Subsequently, medical research has provided greater understanding of the biological basis of autism and other illnesses. Scientists such as Bernard Rimland challenged Bettelheim's view of autism by arguing that autism is a neurodevelopmental issue. As late as 2009, the "refrigerator mother" theory retained some prominent supporters,[24][77] including the prominent Irish psychologist Tony Humphreys.[78] His theory still enjoys widespread support in France.[79][dubious ]
In his book Unstrange Minds (2007), Roy Richard Grinker wrote:
Two other books on autism, published at about the same time [as Bettelheim's Empty Fortress (1967)], got little mention in the press: Bernard Rimland's Autism: The Syndrome and Its Implications for a Neural Theory of Behavior (1964), which outlined the biological and neurological aspects of autism, and Clara Clairborne Park's The Siege (1967), a beautifully written memoir of raising an autistic child. Though they were more accurate depictions of autism, they couldn't compete with Bettelheim.
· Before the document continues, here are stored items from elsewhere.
/-! ## Cue sets -/

/-- SET CUE refuses an index above 3 with BAD_INDEX, a body that says no definition with BAD_VALUE, and a gain action on the
cell (UPLINK, FAR) with BAD_CELL; else it writes the whole definition, with the set disabled and its fire count 0, and keeps
the fault record (R167, the codes of section 11.2). ENABLE CUE refuses with FAULT_PENDING while the cue-fault flag is set,
else enables; DISABLE CUE disables, whatever the flag is (R168). That a byte which the cause or the action does not take must
be 0, else BAD_VALUE, is the model's reading (notes/assumptions/11.md). -/
def Obligations.SetEnableAndDisableCue : Prop :=
  CauseCodes ∧ ActionCodes ∧ SideCodes ∧ OutputCodes ∧ RepeatCodes ∧
  (∀ (s : State) (tag set cause operand action first second low high rep notify count : Byte) (members : List Byte),
    members.length ≤ 3 → count.toNat = members.length →
    s.Holds 0x12 tag
      ([set, cause, operand, action, first, second, low, high, rep, notify, count] ++ members) →
    (3 < set.toNat → exec .setCue s = .next (s.responded 0x12 tag .badIndex [])) ∧
    ∀ j : Fin 4, j.val = set.toNat →
      let said (c : CueSet) := c.SaidBy j cause operand action first second low high rep notify members
      ((∀ c, ¬said c) → exec .setCue s = .next (s.responded 0x12 tag .badValue [])) ∧
      ∀ c, said c →
        let fixed := (∃ v, c.action = .setTarget (.cell .uplink .far) v) ∨ c.action = .fade (.cell .uplink .far) ∨
          c.action = .cut (.cell .uplink .far)
        (fixed → exec .setCue s = .next (s.responded 0x12 tag .badCell [])) ∧
        (¬fixed → exec .setCue s = .next ({ s with cues := s.cues.set j c }.responded 0x12 tag .ok []))) ∧
  ∀ (s : State) (tag set : Byte),
    (s.Holds 0x13 tag [set] → 3 < set.toNat → exec .enableCue s = .next (s.responded 0x13 tag .badIndex [])) ∧
    (s.Holds 0x14 tag [set] → 3 < set.toNat → exec .disableCue s = .next (s.responded 0x14 tag .badIndex [])) ∧
    ∀ j : Fin 4, j.val = set.toNat →
      (s.Holds 0x13 tag [set] →
        (s.cueFault ≠ none → exec .enableCue s = .next (s.responded 0x13 tag .faultPending [])) ∧
        (s.cueFault = none → exec .enableCue s = .next
          ({ s with cues := s.cues.set j { s.cues.get j with enabled := true } }.responded 0x13 tag .ok []))) ∧
      (s.Holds 0x14 tag [set] → exec .disableCue s = .next
        ({ s with cues := s.cues.set j { s.cues.get j with enabled := false } }.responded 0x14 tag .ok []))

/-- READ CUE answers 20 bytes: the set's whole definition, its enabled state, its fire count, the cue-fault flag and the
fault record; it changes nothing (R170, the READ CUE body and the codes of section 11.2). -/
def Obligations.ReadCueTellsTheWholeSet : Prop :=
  CauseCodes ∧ ActionCodes ∧ SideCodes ∧ OutputCodes ∧ RepeatCodes ∧ FaultReasonCodes ∧
  ∀ (s : State) (tag set : Byte), s.Holds 0x16 tag [set] →
    (3 < set.toNat → exec .readCue s = .next (s.responded 0x16 tag .badIndex [])) ∧
    ∀ j : Fin 4, j.val = set.toNat → ∃ b, exec .readCue s = .next (s.responded 0x16 tag .ok b) ∧
      ((s.cues.get j).InOrder j →
        let c := s.cues.get j
        let members := ((List.finRange 4).filter fun k => c.chain.get k).map fun k => k.val
        b.length = 20 ∧ byteAt b 0 = j.val ∧ byteAt b 1 = causeCode c.cause ∧ byteAt b 2 = causeOperand c.cause ∧
        byteAt b 3 = c.action.code ∧ (b.drop 4).take 2 = c.action.operandBytes ∧ wordAt b 6 = c.action.valueNat ∧
        byteAt b 8 = c.rep.code ∧ byteAt b 9 = (if c.notify then 1 else 0) ∧ byteAt b 10 = members.length ∧
        (∀ k, k < 3 → byteAt b (11 + k) = members.getD k 0) ∧
        byteAt b 14 = (if c.enabled then 1 else 0) ∧ wordAt b 15 = c.fireCount ∧
        (s.cueFault = none → byteAt b 17 = 0 ∧ byteAt b 18 = 0 ∧ byteAt b 19 = 0) ∧
        ∀ f, s.cueFault = some f → byteAt b 17 = 1 ∧ byteAt b 18 = f.set.val ∧ byteAt b 19 = f.reason.code)

/-- FIRE CUE refuses an index above 3 and a disabled set; else it fires the set: an action that cannot be performed is a
fault, answered with its reason, that writes nothing, disables the set, sets CUE and records the first fault; an action that
can be performed is performed and counted, and then the set's chain is fired (R163, R166, R169, the fault reason codes of
section 11.2). -/
def Obligations.FireCueFiresTheNamedSet : Prop :=
  FaultReasonCodes ∧
  ∀ (s : State) (tag set : Byte), s.Holds 0x15 tag [set] →
    (3 < set.toNat → exec .fireCue s = .next (s.responded 0x15 tag .badIndex [])) ∧
    ∀ j : Fin 4, j.val = set.toNat →
      let c := s.cues.get j
      (c.enabled = false → exec .fireCue s = .next (s.responded 0x15 tag .wrongState [])) ∧
      (c.enabled = true →
        (∀ reason, s.Faults c.action reason → exec .fireCue s = .next
          ((s.faulted j c reason).responded 0x15 tag .ok [1, BitVec.ofNat 8 reason.code])) ∧
        ((∀ reason, ¬s.Faults c.action reason) → exec .fireCue s = .next
          ((((s.act c.action).firedCounted j c).fireChain c.chain).responded 0x15 tag .ok [0, 0])))
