-- ==== Sys2Proof/Laws/Events.lean ====
section
/-! SUPPORT. What an event's steps over the link records do to the part: every field of the part after each, once. -/

namespace Sys2Proof.Machine

open Sys2Proof

/-! ## One record -/

/-- The part after a step of the record in slot `i`: that slot, its change flag and the two notices, nothing else. -/
theorem stepLink_st (e : Event) (i : Fin 8) (p : LinkStep) :
    (e.stepLink i p).st = { e.st with
      slots := e.st.slots.set i (some p.record)
      linkChanges := e.st.linkChanges.set i (p.changed || e.st.linkChanges.get i)
      notices := { e.st.notices with
        link := p.changed || e.st.notices.link
        queue := p.lossy || e.st.notices.queue } } := rfl

@[simp] theorem stepLink_causes (e : Event) (i : Fin 8) (p : LinkStep) :
    (e.stepLink i p).causes = e.causes ++ p.causes := rfl

/-! ## All records -/

/-- The slot of a record after a step of all records. -/
@[simp] theorem stepLinks_slots (e : Event) (f : Fin 8 → LinkRecord → LinkStep) (i : Fin 8) :
    (e.stepLinks f).st.slots.get i = (e.st.slots.get i).map fun r => (f i r).record := by
  simp [Event.stepLinks]

/-- A link's change flag after a step of all records. -/
theorem stepLinks_linkChanges (e : Event) (f : Fin 8 → LinkRecord → LinkStep) (i : Fin 8) :
    (e.stepLinks f).st.linkChanges.get i = true ↔
      e.st.linkChanges.get i = true ∨ ∃ r, e.st.slots.get i = some r ∧ (f i r).changed = true := by
  simp only [Event.stepLinks, Bank.get_mapIdx, Bool.or_eq_true, Option.any_eq_true]

/-- The LINK notice after a step of all records. -/
theorem stepLinks_link (e : Event) (f : Fin 8 → LinkRecord → LinkStep) :
    (e.stepLinks f).st.notices.link = true ↔
      e.st.notices.link = true ∨ ∃ i r, e.st.slots.get i = some r ∧ (f i r).changed = true := by
  simp only [Event.stepLinks, Bool.or_eq_true, Bank.any_eq_true, Option.any_eq_true]

/-- The QUEUE notice after a step of all records. -/
theorem stepLinks_queue (e : Event) (f : Fin 8 → LinkRecord → LinkStep) :
    (e.stepLinks f).st.notices.queue = true ↔
      e.st.notices.queue = true ∨ ∃ i r, e.st.slots.get i = some r ∧ (f i r).lossy = true := by
  simp only [Event.stepLinks, Bool.or_eq_true, Bank.any_eq_true, Option.any_eq_true]

/-- The causes issued by a step of all records. -/
theorem mem_stepLinks_causes (e : Event) (f : Fin 8 → LinkRecord → LinkStep) (c : Cause) :
    c ∈ (e.stepLinks f).causes ↔
      c ∈ e.causes ∨ ∃ i r, e.st.slots.get i = some r ∧ c ∈ (f i r).causes := by
  simp only [Event.stepLinks, List.mem_append, List.mem_flatMap, List.mem_finRange, true_and]
  refine or_congr_right (exists_congr fun i => ?_)
  cases e.st.slots.get i <;> simp

/-- A step of all records changes nothing but the records, the change flags and the two notices. -/
theorem stepLinks_rest (e : Event) (f : Fin 8 → LinkRecord → LinkStep) :
    (e.stepLinks f).st = { e.st with
      slots := (e.stepLinks f).st.slots
      linkChanges := (e.stepLinks f).st.linkChanges
      notices := { e.st.notices with
        link := (e.stepLinks f).st.notices.link
        queue := (e.stepLinks f).st.notices.queue } } := rfl

/-- Where no step loses samples, the QUEUE notice stays. -/
theorem stepLinks_queue_of_not_lossy (e : Event) (f : Fin 8 → LinkRecord → LinkStep)
    (h : ∀ i r, (f i r).lossy = false) : (e.stepLinks f).st.notices.queue = e.st.notices.queue := by
  rw [Bool.eq_iff_iff, stepLinks_queue]
  simp [h]

/-- Where no step changes a state, the change flags stay. -/
theorem stepLinks_linkChanges_of_unchanged (e : Event) (f : Fin 8 → LinkRecord → LinkStep)
    (h : ∀ i r, (f i r).changed = false) : (e.stepLinks f).st.linkChanges = e.st.linkChanges := by
  ext i
  rw [Bool.eq_iff_iff, stepLinks_linkChanges]
  simp [h]

/-- Where no step changes a state, the LINK notice stays. -/
theorem stepLinks_link_of_unchanged (e : Event) (f : Fin 8 → LinkRecord → LinkStep)
    (h : ∀ i r, (f i r).changed = false) : (e.stepLinks f).st.notices.link = e.st.notices.link := by
  rw [Bool.eq_iff_iff, stepLinks_link]
  simp [h]

@[simp] theorem onState_st (e : Event) (f : State → State) : (e.onState f).st = f e.st := rfl

@[simp] theorem onState_causes (e : Event) (f : State → State) : (e.onState f).causes = e.causes := rfl

@[simp] theorem issue_st (e : Event) (c : Cause) : (e.issue c).st = e.st := rfl

@[simp] theorem issue_causes (e : Event) (c : Cause) : (e.issue c).causes = e.causes ++ [c] := rfl

/-! ## Small operations -/

@[simp] theorem hush_state (r : LinkRecord) : r.hush.state = r.state := rfl

/-- The lowest slot whose record holds a seat and side, characterised. -/
theorem holder_eq_some (slots : Bank 8 (Option LinkRecord)) (seat : Fin 4) (side : Side) (i : Fin 8) :
    holder slots seat side = some i ↔
      (∃ r, slots.get i = some r ∧ r.config.seat = seat ∧ r.config.side = side) ∧
        ∀ j < i, ∀ r, slots.get j = some r → ¬(r.config.seat = seat ∧ r.config.side = side) := by
  unfold holder
  rw [Bank.find?_eq_some]
  refine and_congr ?_ (forall₂_congr fun j _ => ?_)
  · cases slots.get i <;> simp
  · cases slots.get j <;> simp

/-- No record holds a seat and side. -/
theorem holder_eq_none (slots : Bank 8 (Option LinkRecord)) (seat : Fin 4) (side : Side) :
    holder slots seat side = none ↔
      ∀ i r, slots.get i = some r → ¬(r.config.seat = seat ∧ r.config.side = side) := by
  unfold holder
  rw [Bank.find?_eq_none]
  refine forall_congr' fun i => ?_
  cases slots.get i <;> simp

/-- The record with a handle at the lowest index, characterised (R9). -/
theorem recordOf_eq_some (s : State) (handle : Nat) (i : Fin 8) (r : LinkRecord) :
    s.recordOf handle = some (i, r) ↔
      s.slots.get i = some r ∧ r.config.handle.toNat = handle ∧
        ∀ j < i, ∀ q, s.slots.get j = some q → q.config.handle.toNat ≠ handle := by
  simp only [State.recordOf, State.byHandle, Option.bind_eq_some_iff, Option.map_eq_some_iff, Bank.find?_eq_some,
    Option.any_eq_true, Option.any_eq_false, beq_iff_eq, Prod.mk.injEq]
  constructor
  · rintro ⟨k, ⟨⟨q, hq, hh⟩, hlow⟩, r', hr', rfl, rfl⟩
    rw [hq] at hr'
    obtain rfl := Option.some.inj hr'
    exact ⟨hq, hh, fun j hj q hq' => by simpa using hlow j hj q hq'⟩
  · rintro ⟨hr, hh, hlow⟩
    exact ⟨i, ⟨⟨r, hr, hh⟩, fun j hj q hq => by simpa using hlow j hj q hq⟩, r, hr, rfl, rfl⟩

/-- No record holds a handle. -/
theorem recordOf_eq_none (s : State) (handle : Nat) :
    s.recordOf handle = none ↔ ∀ i r, s.slots.get i = some r → r.config.handle.toNat ≠ handle := by
  constructor
  · intro h i r hr hh
    unfold State.recordOf State.byHandle at h
    cases hf : s.slots.find? fun o => o.any fun r => r.config.handle.toNat == handle with
    | none => simpa [hr, hh] using (Bank.find?_eq_none _ _).mp hf i
    | some k =>
      have hk := Bank.find?_some_holds hf
      cases hq : s.slots.get k with
      | none => simp [hq] at hk
      | some q => simp [hf, hq] at h
  · intro h
    have : s.byHandle handle = none := (Bank.find?_eq_none _ _).mpr fun i => by
      cases hs : s.slots.get i with
      | none => rfl
      | some r => simpa using h i r hs
    simp [State.recordOf, this]

end Sys2Proof.Machine
end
He was simply too good a writer, and with his Viennese accent—the sign of an authentic expert in psychology—too good a self promoter.[80]
Jordynn Jack writes that Bettelheim's ideas gained currency and became popular in large part because society already tended to blame a mother first and foremost for her child's difficulties.[81]
Bettelheim's experiences during the Holocaust shaped his personal and professional life for years after. His first publication was "Individual and Mass Behavior in Extreme Situations" derived from his experiences at Dachau and Buchenwald.[82] His later work frequently compared emotionally disturbed childhood to prison or confinement, and according to Sutton, his professional work attempted to operationalize the lessons about human nature he learned during his confinement.[83]
Bettelheim became one of the most prominent defenders of Hannah Arendt's book Eichmann in Jerusalem. He wrote a positive review for The New Republic.[84] This review prompted a letter from a writer, Harry Golden, who alleged that both Bettelheim and Arendt suffered from "an essentially Jewish phenomenon… self-hatred".[85][86]
Bettelheim would later speak critically of Jewish people who were killed during the Holocaust. He has been criticized for promoting the myth that Jews went "like sheep to the slaughter" and for blaming Anne Frank and her family for their own deaths due to not owning firearms, fleeing, or hiding more effectively.[87][88] In an introduction he wrote to an account by Miklos Nyiszli, Bettelheim stated, discussing Frank, that "Everybody who recognized the obvious knew that the hardest way to go underground was to do it as a family; that to hide as a family made detection by the SS most likely. The Franks, with their excellent connections among gentile Dutch families should have had an easy time hiding out singly, each with a different family. But instead of planning for this, the main principle of their planning was to continue as much as possible with the kind of family life they were accustomed to."[89]